Torvalds began work on Linux as a hobby whilst a student in April 1991, using another Unix clone MINIX to write his code in and basing it on MINIX’s structure. Initially, he hadn’t been intending to write a complete operating system at all, but rather a type of display interface called a terminal emulator- a system that tries to emulate a graphical terminal, like a monitor, through a more text-based medium (I don’t really get it either- it’s hard to find information a newbie like me can make good sense of). Strictly speaking a terminal emulator is a program, existing independent of an operating system and acting almost like one in its own right, directly within the computer’s architecture. As such, the two are somewhat related and it wasn’t long before Torvalds ‘realised’ he had written a kernel for an operating system and, since the GNU operating system had fallen through and there was no widespread, free-to-use kernel out there, he pushed forward with his project. In August of that same year he published a now-famous post on a kind of early internet forum called Usenet, saying that he was developing an operating system that was “starting to get ready”, and asking for feedback concerning where MINIX was good and where it was lacking, “as my OS resembles it somewhat”. He also, interestingly,  said that his OS “probably never will support anything other than AT-harddisks”. How wrong that statement has proved to be.
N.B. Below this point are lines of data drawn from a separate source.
/-- The effect of one execution, at its completion, with its flags (R166 to R174). It reads its tiles and planes as they stand then, but for the
source of MTR, which it has read at its start; only a debugger's write in between tells the two apart (DESIGN CHOICE, log entry 111). -/
def mPerform (c : CoreSt) (r : MRun) : CoreSt × Flg :=
  match r.cmd.op with
  | .mma f _ acc _ _ _ =>
    let n := acc.toNat
    let one (x : PlaneBits × Flg) : CoreSt × Flg := (c.setMain n x.1, x.2)
    match f with
    | .bf16 => one (Mx.narrow FP.bf16 16 (c.mainPlane n) (c.tile r.a) (c.tile r.b))
    | .e4m3 => one (Mx.narrow FP.e4m3 8 (c.mainPlane n) (c.tile r.a) (c.tile r.b))
    | .e5m2 => one (Mx.narrow FP.e5m2 8 (c.mainPlane n) (c.tile r.a) (c.tile r.b))
    | .f32 => one (Mx.pass32 (c.mainPlane n) (c.tile r.a) (c.tile r.b))
    | .f64 =>
      let x := Mx.pass64 (c.mainPlane n) (c.partPlane n) (c.tile r.a) (c.tile r.b)
      ((c.setMain n x.1).setPart n x.2.1, x.2.2)
  | .mmaq _ acc _ _ _ =>
    let x := Mx.codebookPass (c.tile r.a) (c.blockCodes r.b)
    (c.setPart acc.toNat x.1, x.2)
  | .msca _ acc _ _ _ =>
    let s := (List.range 64).map fun j => (elem 32 j r.cmd.scales).toNat
    let x := Mx.scalePass (c.mainPlane acc.toNat) (c.partPlane acc.toNat) s
    (c.setMain acc.toNat x.1, x.2)
  | .mzero _ acc _ => (c.clearAccum acc.toNat, 0)
  | .mret _ acc _ part _ =>
    let p := if part then c.partPlane acc.toNat else c.mainPlane acc.toNat
    let half (h : Nat) : TileBits := packElems 65536 ((List.range 64).map fun i => (elem 1024 (2 * i + h) p : BitVec 1024))
    let c := (c.setTile r.a (half 0)).setTile (r.a + 1) (half 1)
    (if part then c else c.clearAccum acc.toNat, 0)
  | .mrets _ acc part _ _ =>
    let p := if part then c.partPlane acc.toNat else c.mainPlane acc.toNat
    let c := c.spadWrite r.cmd.b.toNat (bytesOf 16384 p)
    (if part then c else c.clearAccum acc.toNat, 0)
  | .mcvt f m _ acc _ half _ =>
    let q := match c.step with | some st => st.q | none => 0
    let x := Mx.convert f m r.cmd.seed q (r.cmd.sched.toNat + 16 * r.cmd.k) (c.mainPlane acc.toNat)
    ((c.setTile r.a (Mx.convTile f half (c.tile r.a) (Mx.valuesOf x))).clearAccum acc.toNat, Mx.orFlags x)
  | .mtr _ _ _ _ => (c.setTile r.b (Mx.transpose r.tileA), 0)
  | .mldl _ _ _ _ =>
    let x := Mx.factor (c.tile r.a) r.cmd.tau r.cmd.delta
    let c := c.setTile r.b x.1
    ({ c with ctrl := { c.ctrl with pivflags := c.ctrl.pivflags ||| x.2.1 } }, x.2.2)
  | .mtrs _ mode _ _ _ =>
    let x := Mx.solve mode (c.tile r.a) (c.tile r.b)
    (c.setTile r.b x.1, x.2)
  | _ => (c, 0)

/-- The end of an execution (R160 to R162, R176): the last one raises the command's flags and completes its token. -/
def mFinish (c : CoreSt) (r : MRun) : CoreSt :=
  let x := c.mPerform r
  let fl := r.cmd.flags ||| x.2
  let c := { x.1 with flow := { x.1.flow with mrun := none } }
  if r.cmd.left = 0 then
    (c.raise 7 r.cmd.bundle (fl ||| .iff r.cmd.lost .latch)).tokDone (some r.cmd.tok)
  else
    match c.flow.mq with
    | [] => c
    | m :: ms => { c with flow := { c.flow with mq := { m with flags := fl } :: ms } }

/-- The unit at the end of cycle k − 1 (R160). -/
def mEnd (c : CoreSt) (k : Nat) : CoreSt :=
  match c.flow.mrun with
  | some r => if r.start + busyTime r.cmd.op ≤ k then c.mFinish r else c
  | none => c

/-- The unit in cycle k: the next execution starts in an idle unit (R158, R160, R161), or faults (R175). -/
def mGo (c : CoreSt) (k : Nat) : CoreSt :=
  match c.flow.mrun, c.flow.mq with
  | none, m :: ms =>
    if m.fault.isSome then c
    else
      let o := c.mOperands m.op
      match mFault m.b m.op o with
      | some f => { c with flow := { c.flow with mq := { m with fault := some (mTrap m f) } :: ms } }
      | none =>
        let m := { m with left := m.left - 1 }
        let r : MRun := { cmd := m, start := k, a := o.1, b := o.2, tileA := c.tile o.1 }
        let c := match opens m.op with | some n => c.openAccum n | none => c
        let c := if repOf m.op = 0 then c else c.maAdvance
        { c with flow := { c.flow with mrun := some r, mq := if m.left = 0 then ms else { m with k := m.k + 1 } :: ms } }
  | _, _ => c
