/-- The queue served next, with the deficits as the round has credited them. -/
def State.drr (s : State) (p prio : Nat) (qs : List Nat) : Nat → Option Nat → State × Option Nat
  | 0, _ => (s, none)
  | f + 1, pos =>
    let serve := match pos with | some q => qs.contains q && decide (0 < (s.queue q).deficit) | none => false
    if serve then (s, pos)
    else match qs.find? fun q => match pos with | some x => decide (x < q) | none => true with
      | some q => (s.onQueue q fun x => { x with deficit := x.deficit + x.weight }).drr p prio qs f (some q)
      | none => (s.endRound p prio qs).drr p prio qs f none

/-- The first head that a test accepts. -/
def headWith (f : Option Nat × Key × Offer → Bool) : List (Option Nat × Key × Offer) → Option (Key × Offer)
  | [] => none
  | h :: hs => if f h then some h.2 else headWith f hs

/-- The reservation of a partition ends: its cores are reserved no more, and what they counted is counted nowhere (R47, R388). -/
def State.dropReserve (s : State) (p : Nat) : State :=
  if (s.part p).reserve.isNone then s
  else ((s.partCores p).foldl (fun s g => s.onCore g fun c => { c with resvCyc := 0 }) s).onPart p fun pt => { pt with reserve := none }

/-- Move an entry behind the next entry of its queue that is offered. -/
def State.dropBehind (s : State) (p : Nat) (k : Key) (q : Option Nat) : List Key :=
  let pt := s.part p
  let rest := pt.ready.filter fun x => x != k
  let i := pt.ready.idxOf k
  match (rest.drop i).findIdx? fun x => match pt.offer x with | some o => s.offerQueue p o == q | none => false with
  | some j => rest.take (i + j + 1) ++ [k] ++ rest.drop (i + j + 1)
  | none => pt.ready

/-- A reservation ends without a dispatch: its gang drops behind the next ready entry of its queue (R47). One that is the only ready entry of its
queue stays where it is, and a later choice may reserve for it again at once (DESIGN CHOICE, log entry 108). -/
def State.expireReserve (s : State) (p : Nat) : State :=
  match (s.part p).reserve with
  | none => s
  | some (va, _) =>
    let hs : List (Option Nat × Key × Offer) := s.heads p (s.part p).ready []
    let ready := match hs.find? fun h => h.2.2.node == va with
      | some h => s.dropBehind p h.2.1 h.1
      | none => (s.part p).ready
    (s.dropReserve p).onPart p fun pt => { pt with ready := ready }

/-- A reservation has lasted its 20 µs (R47), or more than them. -/
def State.reserveAge (s : State) (p : Nat) : Nat := match (s.part p).reserve with | some (_, t) => (s.time - t).toNat | none => 0

/-- The next step of a block named, where it can be taken now, whatever stands before it in its queue (R46, R335); a block that waits for its
token has none (R374). -/
def State.missingOf (s : State) (p : Nat) (va : W64) : Option (Key × Offer) :=
  if !(s.part p).ready.contains (.node va) then none
  else match (s.part p).offer (.node va) with
    | some (.block n) => if s.offerable p (.block n) && !gateHolds n then some (.node va, .block n) else none
    | _ => none
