/-- The command that waits in a partition completes where it may: RELOAD and SCRUB begin once no scrub runs; FLUSH has run; LOGSTOP clears LOGGING; the log of the
closed round is handed over (R362, R375, R376). -/
def State.settlePart (s : State) (p : Nat) : State :=
  match (s.part p).pend with
  | none => s
  | some x =>
    let free (s : State) : State := s.onPart p fun pt => { pt with cmdRun := false, pend := none }
    if x.code = 1 then (if s.reloadWaits p then s else (free s).reloadTry p)
    else if x.code = 4 then (if (s.part p).scrub.isSome || (s.part p).resetting.isSome then s else (free s).scrubTry p)
    else if !s.ord.appliedAll x.need then s
    else (s.flushNow p).onPart p fun pt => { pt with
      cmdRun := false, cmdstat := 1, pend := none, handed := if x.round.isSome then x.round else pt.handed
      entry := { pt.entry with state := if x.code = 7 then pt.entry.state &&& ~~~(4 : W64) else pt.entry.state } }

/-- What waits in the hub goes on: its owed writes, and the commands of the partitions. -/
def State.settle (s : State) : State :=
  let s := s.settleOwed s.hub.owed.length
  ((List.range 64).filter fun p => (s.part p).pend.isSome).foldl State.settlePart s

/-- The command FLUSH. -/
def State.cmdFlush (s : State) (p : Nat) : Option State := s.command p fun s => some ((s.pendCommand p 2 none).settlePart p)
/-- FLUSH (R273, R362). -/
def execFlush (p : Nat) (s : State) : Host.Outcome State Fault Refusal := event "FLUSH" (s.cmdFlush p)

/-- The command RESET. -/
def State.cmdReset (s : State) (p : Nat) : Option State := s.command p fun s =>
    some ((s.onPart p fun pt => { pt with cmdRun := true, cmdstat := 0 }).startReset p .reset)
/-- RESET (R368). -/
def execReset (p : Nat) (s : State) : Host.Outcome State Fault Refusal := event "RESET" (s.cmdReset p)

/-- The command SCRUB; it waits for the scrub of a slice that runs (log entry 39). -/
def State.cmdScrub (s : State) (p : Nat) : Option State := s.command p fun s =>
  some (if s.occupied p || s.busyBlocks p || (s.part p).scrub.isNone then s.scrubTry p else s.deferCommand p 4)
/-- SCRUB (R362, R369). -/
def execScrub (p : Nat) (s : State) : Host.Outcome State Fault Refusal := event "SCRUB" (s.cmdScrub p)

/-! ## Migration logging (R375, R376) -/

/-- D is cleared in a leaf of a partition as an arbitrated operation of the home die of its line (R293, R296). -/
def State.clearLeaf (s : State) (p addr : Nat) : State :=
  let d := homeDie addr
  let e := word64 (s.ord.readView d addr 8)
  if !pteBit e 5 then s
  else (s.onOrd fun o => o.arbitrated d addr (bytesOf 8 (e &&& ~~~(0x20 : W64)))).enterMem p d addr

/-- Apply an act to each of some entries of a table in turn. -/
def overTable (f : Nat → State → Option State) : List Nat → State → Option State
  | [], s => some s
  | i :: is, s => match f i s with
    | some t => overTable f is t
    | none => none
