/-- A checked group issues (R52, R61, R233): the wait forms and END before the other slots, then the counts, then any other Y slot.
RDCNT reads what was counted before the group. -/
def State.issueGroup (s : State) (g : Nat) (x : Group) : State :=
  let c := s.core g
  let ys := c.live x
  let handler := c.ctrl.handler
  let y := yOf ys
  let tret := match y with | some .tret => true | _ => false
  let e := match y with | some .endStep => 0 | _ => x.e
  let hit := c.watchOf (s.slotSizeAt g) x.addr (issuingOf ys)
  let before := c.faultCount
  let isFirst (z : SlotKind × Slot × Addr) : Bool := z.1 == .y && yFirst z.2.1.op
  let levels := c.flow.loops.map fun l => l.note x
  let s := s.onCore g fun c => { c with flow := { c.flow with loops := levels }, dbg := { c.dbg with hit := hit.or c.dbg.hit } }
  let s := (ys.filter isFirst).foldl (fun s z => s.issueSlot x z) s
  let s := (ys.filter fun z => z.1 != .y).foldl (fun s z => s.issueSlot x z) s
  let s := (s.coreDieEvent g 11 ((s.core g).faultCount - before)).countGroup g x levels e
  let s := (ys.filter fun z => z.1 == .y && !isFirst z).foldl (fun s z => s.issueSlot x z) s
  s.afterGroup g x handler tret e

/-! ## The group reached -/

/-- The record of an illegal group (R63, R237). -/
def CoreSt.illegalTrap (c : CoreSt) (x : Group) (b : Bool × BitVec 12 × BitVec 48) : TrapInfo :=
  { CoreSt.blankTrap .illop with hdr := b.1, slots := b.2.1, fields := b.2.2, bundle := x.addr, resume := x.addr, sched := c.flow.sched }

/-- The group has passed every hold: it is illegal no more, reports a token fault, takes a precise fault, or issues (R233, R234). -/
def State.goGroup (s : State) (g : Nat) (x : Group) : State :=
  let c := s.core g
  let ys := c.live x
  match (yOf ys).bind fun i => c.reported x.addr i with
  | some t => s.takeTrapOn g t
  | none => match c.groupFault x.addr (issuingOf ys) with
    | some t => s.takeTrapOn g t
    | none => s.issueGroup g x

/-- The holds of a group that has been fetched, in the order in which a held cycle counts (R44, R61, R386). -/
def State.holdGroup (s : State) (g : Nat) (x : Group) : State :=
  let s := if s.timedOut g then s.try' (execWaitTimeout g s) else s
  let c := s.core g
  let ys := c.live x
  let is := issuingOf ys
  let waits := match yOf ys with | some i => s.waitHolds g i | none => false
  let s := if waits then (match yOf ys with | some i => s.waitBegin g i | none => s) else s
  if c.compatHold then (s.onCore g CoreSt.holdCompat).stall g cCompat
  else if c.bankHold is then
    (s.onCore g fun c => { c with reached := { c.reached with bankHeld := true }, flow := { c.flow with bankClaim := 0 } }).stall g cBank
  else if (ys.any fun y => y.1 == .m) && c.shadowFull then s.stall g cShadow
  else if waits then s.stall g cWait
  else s.goGroup g x

/-- The window drain (R56, R278): the entries present as the group is reached, one in a cycle. None: the drain is done. They are counted once the
group's fetch stalls and its comma are over (DESIGN CHOICE, log entry 109). -/
def State.windowDrain (s : State) (g : Nat) : Option State :=
  let n := match (s.core g).reached.drain with | some k => k | none => (s.ingressOf g).length
  match n with
  | 0 => none
  | k + 1 => match s.drainOne g with
    | some t => some (t.onCore g fun c => c.drained1 k)
    | none => some (s.onCore g fun c => { c with reached := { c.reached with drain := some (k + 1) } })

/-- The comma of a group in step mode (R55, R129, R234, R248): a held fault is reported; then, with a request pending, the core drains and
begins its save; a core that a partition reset stops neither drains nor saves (R368, R404). None: the group goes on. -/
def State.commaServe (s : State) (g : Nat) : Option State :=
  let c := s.core g
  match c.report c.pc with
  | some t => some (s.takeTrapOn g t)
  | none =>
    if !(c.req.preempt || c.req.yield || c.req.drop) || c.reached.released then none
    else
      let s := s.onCore g fun c => { c with reached := { c.reached with arrived := false, polling := none, comma := true } }
      if c.req.drop && (s.part (s.partOf g)).resetting.isSome then some (s.onCore g fun c => { c with status := .saving 0 })
      else if !c.drained then some s
      else match s.windowDrain g with
        | some t => some t
        | none =>
          let n := match c.step with
            | some st =>
              let e := (s.part st.part).entryAt c.classB c.pc
              CoreSt.saveCycles (c.frame st e.1 e.2).length
            | none => 0
          some (s.onCore g fun c => { c with status := .saving n })
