/-- A lane instruction: cluster group, lane mask, destination, latency, the value and flags of a lane of a cluster, and the flags of
reading the sources in a cluster. -/
structure LaneForm where
  g : BitVec 4
  k : BitVec 3
  d : VDst
  lat : Nat
  f : Nat → Nat → W32 × Flg
  lost : Nat → Flg

/-- A lane instruction of two sources. -/
def two (c : CoreSt) (g : BitVec 4) (k : BitVec 3) (d : VDst) (lat : Nat) (a b : VSrc) (f : W32 → W32 → W32 × Flg) : Option LaneForm :=
  some { g := g, k := k, d := d, lat := lat, f := fun cl l => f (elem 32 l (c.vsrc cl a)) (elem 32 l (c.vsrc cl b))
         lost := fun cl => c.vsrcFlag cl a ||| c.vsrcFlag cl b }
/-- A lane instruction of one source. -/
def one (c : CoreSt) (g : BitVec 4) (k : BitVec 3) (d : VDst) (lat : Nat) (a : VSrc) (f : W32 → W32 × Flg) : Option LaneForm :=
  some { g := g, k := k, d := d, lat := lat, f := fun cl l => f (elem 32 l (c.vsrc cl a)), lost := fun cl => c.vsrcFlag cl a }
/-- An integer function of the elements of a type (R141). -/
def packed (t : ITy) (f : (w : Nat) → BitVec w → BitVec w → BitVec w × Flg) (x y : W32) : W32 × Flg := elems (ityW t) (f (ityW t)) x y
/-- A function that raises nothing. -/
def quiet {w : Nat} (x : BitVec w) : BitVec w × Flg := (x, 0)
/-- An FP32 pattern with its flags. -/
def fp32 (r : Nat × Flg) : W32 × Flg := (BitVec.ofNat 32 r.1, r.2)
/-- An FP32 operand. -/
def f32v (x : W32) : FP.FVal := FP.unpack FP.f32 x.toNat
/-- The canonical NaN of FP32 (R84). -/
def nan32 : W32 := 0x7FC00000
/-- Where either operand is a NaN the canonical NaN, else a pick (R99, R146). -/
def orNan (x y r : W32) : W32 := if (f32v x).isNan || (f32v y).isNan then nan32 else r
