theorem mmaq_blk_enc (rep : BitVec 8) (acc : BitVec 2) (a : TOp) (b : BitVec 7) (w : BitVec 3) (h : decide (b.toNat ≤ 123) = true) :
    decodeM 0x010 (eMF rep acc (encTA a) (encWB (.blk b)) w) = .ok (.mmaq rep acc a (.blk b) w) := by
  obtain ⟨x, hx⟩ : ∃ x : BitVec 26, x = (eMF rep acc (encTA a) (encWB (.blk b)) w) := ⟨_, rfl⟩
  rw [← hx]
  have h0 : fld 18 8 x = rep := by subst hx; exact (app_hi _ _ _ _ (by decide)).trans ((app_hi _ _ _ _ (by decide)).trans ((app_hi _ _ _ _ (by decide)).trans ((app_hi _ _ _ _ (by decide)).trans ((app_hi _ _ _ _ (by decide)).trans ((app_hi _ _ _ _ (by decide)).trans (fld_all _))))))
  have h1 : fld 16 2 x = acc := by subst hx; exact (app_hi _ _ _ _ (by decide)).trans ((app_hi _ _ _ _ (by decide)).trans ((app_hi _ _ _ _ (by decide)).trans ((app_hi _ _ _ _ (by decide)).trans ((app_hi _ _ _ _ (by decide)).trans ((app_lo _ _ _ _ (by decide)).trans (fld_all _))))))
  have h2 : fld 15 1 x = (encTA a).1 := by subst hx; exact (app_hi _ _ _ _ (by decide)).trans ((app_hi _ _ _ _ (by decide)).trans ((app_hi _ _ _ _ (by decide)).trans ((app_hi _ _ _ _ (by decide)).trans ((app_lo _ _ _ _ (by decide)).trans (fld_all _)))))
  have h3 : fld 11 4 x = (encTA a).2 := by subst hx; exact (app_hi _ _ _ _ (by decide)).trans ((app_hi _ _ _ _ (by decide)).trans ((app_hi _ _ _ _ (by decide)).trans ((app_lo _ _ _ _ (by decide)).trans (fld_all _))))
  have h4 : fld 10 1 x = 0#1 := by subst hx; exact (app_hi _ _ _ _ (by decide)).trans ((app_hi _ _ _ _ (by decide)).trans ((app_lo _ _ _ _ (by decide)).trans (fld_all _)))
  have h5 : fld 3 7 x = b := by subst hx; exact (app_hi _ _ _ _ (by decide)).trans ((app_lo _ _ _ _ (by decide)).trans (fld_all _))
  have h6 : fld 0 3 x = w := by subst hx; exact (app_lo _ _ _ _ (by decide)).trans (fld_all _)
  simp [decodeM, h0, h1, h2, h3, h4, h5, h6, checked, firstBad, fMF, encTA_ok, encTA_of, of_decide_eq_true h]

theorem mmaq_ma_enc (rep : BitVec 8) (acc : BitVec 2) (a : TOp) (b : BitVec 2) (w : BitVec 3) :
    decodeM 0x010 (eMF rep acc (encTA a) (encWB (.ma b)) w) = .ok (.mmaq rep acc a (.ma b) w) := by
  obtain ⟨x, hx⟩ : ∃ x : BitVec 26, x = (eMF rep acc (encTA a) (encWB (.ma b)) w) := ⟨_, rfl⟩
  rw [← hx]
  have h0 : fld 18 8 x = rep := by subst hx; exact (app_hi _ _ _ _ (by decide)).trans ((app_hi _ _ _ _ (by decide)).trans ((app_hi _ _ _ _ (by decide)).trans ((app_hi _ _ _ _ (by decide)).trans ((app_hi _ _ _ _ (by decide)).trans ((app_hi _ _ _ _ (by decide)).trans (fld_all _))))))
  have h1 : fld 16 2 x = acc := by subst hx; exact (app_hi _ _ _ _ (by decide)).trans ((app_hi _ _ _ _ (by decide)).trans ((app_hi _ _ _ _ (by decide)).trans ((app_hi _ _ _ _ (by decide)).trans ((app_hi _ _ _ _ (by decide)).trans ((app_lo _ _ _ _ (by decide)).trans (fld_all _))))))
  have h2 : fld 15 1 x = (encTA a).1 := by subst hx; exact (app_hi _ _ _ _ (by decide)).trans ((app_hi _ _ _ _ (by decide)).trans ((app_hi _ _ _ _ (by decide)).trans ((app_hi _ _ _ _ (by decide)).trans ((app_lo _ _ _ _ (by decide)).trans (fld_all _)))))
  have h3 : fld 11 4 x = (encTA a).2 := by subst hx; exact (app_hi _ _ _ _ (by decide)).trans ((app_hi _ _ _ _ (by decide)).trans ((app_hi _ _ _ _ (by decide)).trans ((app_lo _ _ _ _ (by decide)).trans (fld_all _))))
  have h4 : fld 10 1 x = 1#1 := by subst hx; exact (app_hi _ _ _ _ (by decide)).trans ((app_hi _ _ _ _ (by decide)).trans ((app_lo _ _ _ _ (by decide)).trans (fld_all _)))
  have h5 : fld 0 3 x = w := by subst hx; exact (app_lo _ _ _ _ (by decide)).trans (fld_all _)
  have h6 : fld 3 2 x = b := by subst hx; exact (app_hi _ _ _ _ (by decide)).trans ((app_lo _ _ _ _ (by decide)).trans ((app_lo _ _ _ _ (by decide)).trans (fld_all _)))
  have h7 : fld 5 5 x = 0#5 := by subst hx; exact (app_hi _ _ _ _ (by decide)).trans ((app_lo _ _ _ _ (by decide)).trans ((app_hi _ _ _ _ (by decide)).trans (fld_all _)))
  simp [decodeM, h0, h1, h2, h3, h4, h5, h6, h7, checked, firstBad, fMF, encTA_ok, encTA_of]

theorem msca_enc (rep : BitVec 8) (acc : BitVec 2) (hi : Bool) (v : BitVec 5) (w : BitVec 3) :
    decodeM 0x018 (eMF rep acc (0, 0#3 ++ bit1 hi) (0, 0#2 ++ v) w) = .ok (.msca rep acc hi v w) := by
  obtain ⟨x, hx⟩ : ∃ x : BitVec 26, x = (eMF rep acc (0, 0#3 ++ bit1 hi) (0, 0#2 ++ v) w) := ⟨_, rfl⟩
  rw [← hx]
  have h0 : fld 18 8 x = rep := by subst hx; exact (app_hi _ _ _ _ (by decide)).trans ((app_hi _ _ _ _ (by decide)).trans ((app_hi _ _ _ _ (by decide)).trans ((app_hi _ _ _ _ (by decide)).trans ((app_hi _ _ _ _ (by decide)).trans ((app_hi _ _ _ _ (by decide)).trans (fld_all _))))))
  have h1 : fld 16 2 x = acc := by subst hx; exact (app_hi _ _ _ _ (by decide)).trans ((app_hi _ _ _ _ (by decide)).trans ((app_hi _ _ _ _ (by decide)).trans ((app_hi _ _ _ _ (by decide)).trans ((app_hi _ _ _ _ (by decide)).trans ((app_lo _ _ _ _ (by decide)).trans (fld_all _))))))
  have h2 : fld 15 1 x = 0#1 := by subst hx; exact (app_hi _ _ _ _ (by decide)).trans ((app_hi _ _ _ _ (by decide)).trans ((app_hi _ _ _ _ (by decide)).trans ((app_hi _ _ _ _ (by decide)).trans ((app_lo _ _ _ _ (by decide)).trans (fld_all _)))))
  have h3 : fld 10 1 x = 0#1 := by subst hx; exact (app_hi _ _ _ _ (by decide)).trans ((app_hi _ _ _ _ (by decide)).trans ((app_lo _ _ _ _ (by decide)).trans (fld_all _)))
  have h4 : fld 0 3 x = w := by subst hx; exact (app_lo _ _ _ _ (by decide)).trans (fld_all _)
  have h5 : fld 11 1 x = bit1 hi := by subst hx; exact (app_hi _ _ _ _ (by decide)).trans ((app_hi _ _ _ _ (by decide)).trans ((app_hi _ _ _ _ (by decide)).trans ((app_lo _ _ _ _ (by decide)).trans ((app_lo _ _ _ _ (by decide)).trans (fld_all _)))))
  have h6 : fld 3 5 x = v := by subst hx; exact (app_hi _ _ _ _ (by decide)).trans ((app_lo _ _ _ _ (by decide)).trans ((app_lo _ _ _ _ (by decide)).trans (fld_all _)))
  have h7 : fld 12 3 x = 0#3 := by subst hx; exact (app_hi _ _ _ _ (by decide)).trans ((app_hi _ _ _ _ (by decide)).trans ((app_hi _ _ _ _ (by decide)).trans ((app_lo _ _ _ _ (by decide)).trans ((app_hi _ _ _ _ (by decide)).trans (fld_all _)))))
  have h8 : fld 8 2 x = 0#2 := by subst hx; exact (app_hi _ _ _ _ (by decide)).trans ((app_lo _ _ _ _ (by decide)).trans ((app_hi _ _ _ _ (by decide)).trans (fld_all _)))
  simp [decodeM, h0, h1, h2, h3, h4, h5, h6, h7, h8, checked, firstBad, fMF, bit1_eq]

theorem mzero_enc (rep : BitVec 8) (acc : BitVec 2) (w : BitVec 3) :
    decodeM 0x019 (eMF rep acc (0, 0) (0, 0) w) = .ok (.mzero rep acc w) := by
  obtain ⟨x, hx⟩ : ∃ x : BitVec 26, x = (eMF rep acc (0, 0) (0, 0) w) := ⟨_, rfl⟩
  rw [← hx]
  have h0 : fld 18 8 x = rep := by subst hx; exact (app_hi _ _ _ _ (by decide)).trans ((app_hi _ _ _ _ (by decide)).trans ((app_hi _ _ _ _ (by decide)).trans ((app_hi _ _ _ _ (by decide)).trans ((app_hi _ _ _ _ (by decide)).trans ((app_hi _ _ _ _ (by decide)).trans (fld_all _))))))
  have h1 : fld 16 2 x = acc := by subst hx; exact (app_hi _ _ _ _ (by decide)).trans ((app_hi _ _ _ _ (by decide)).trans ((app_hi _ _ _ _ (by decide)).trans ((app_hi _ _ _ _ (by decide)).trans ((app_hi _ _ _ _ (by decide)).trans ((app_lo _ _ _ _ (by decide)).trans (fld_all _))))))
  have h2 : fld 15 1 x = 0#1 := by subst hx; exact (app_hi _ _ _ _ (by decide)).trans ((app_hi _ _ _ _ (by decide)).trans ((app_hi _ _ _ _ (by decide)).trans ((app_hi _ _ _ _ (by decide)).trans ((app_lo _ _ _ _ (by decide)).trans (fld_all _)))))
  have h3 : fld 11 4 x = 0#4 := by subst hx; exact (app_hi _ _ _ _ (by decide)).trans ((app_hi _ _ _ _ (by decide)).trans ((app_hi _ _ _ _ (by decide)).trans ((app_lo _ _ _ _ (by decide)).trans (fld_all _))))
  have h4 : fld 10 1 x = 0#1 := by subst hx; exact (app_hi _ _ _ _ (by decide)).trans ((app_hi _ _ _ _ (by decide)).trans ((app_lo _ _ _ _ (by decide)).trans (fld_all _)))
  have h5 : fld 3 7 x = 0#7 := by subst hx; exact (app_hi _ _ _ _ (by decide)).trans ((app_lo _ _ _ _ (by decide)).trans (fld_all _))
  have h6 : fld 0 3 x = w := by subst hx; exact (app_lo _ _ _ _ (by decide)).trans (fld_all _)
  simp [decodeM, h0, h1, h2, h3, h4, h5, h6, checked, firstBad, fMF]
When he finally published Linux, he originally did so under his own license- however, he borrowed heavily from GNU software in order to make it run properly (so to have a proper interface and such), and released later versions under the GNU GPL. Torvalds and his associates continue to maintain and update the Linux kernel (Version 3.0 being released last year) and, despite some teething troubles with those who have considered it old-fashioned, those who thought MINIX code was stolen (rather than merely borrowed from), and Microsoft (who have since turned tail and are now one of the largest contributors to the Linux kernel), the system is now regarded as the pinnacle of Stallman’s open-source dream.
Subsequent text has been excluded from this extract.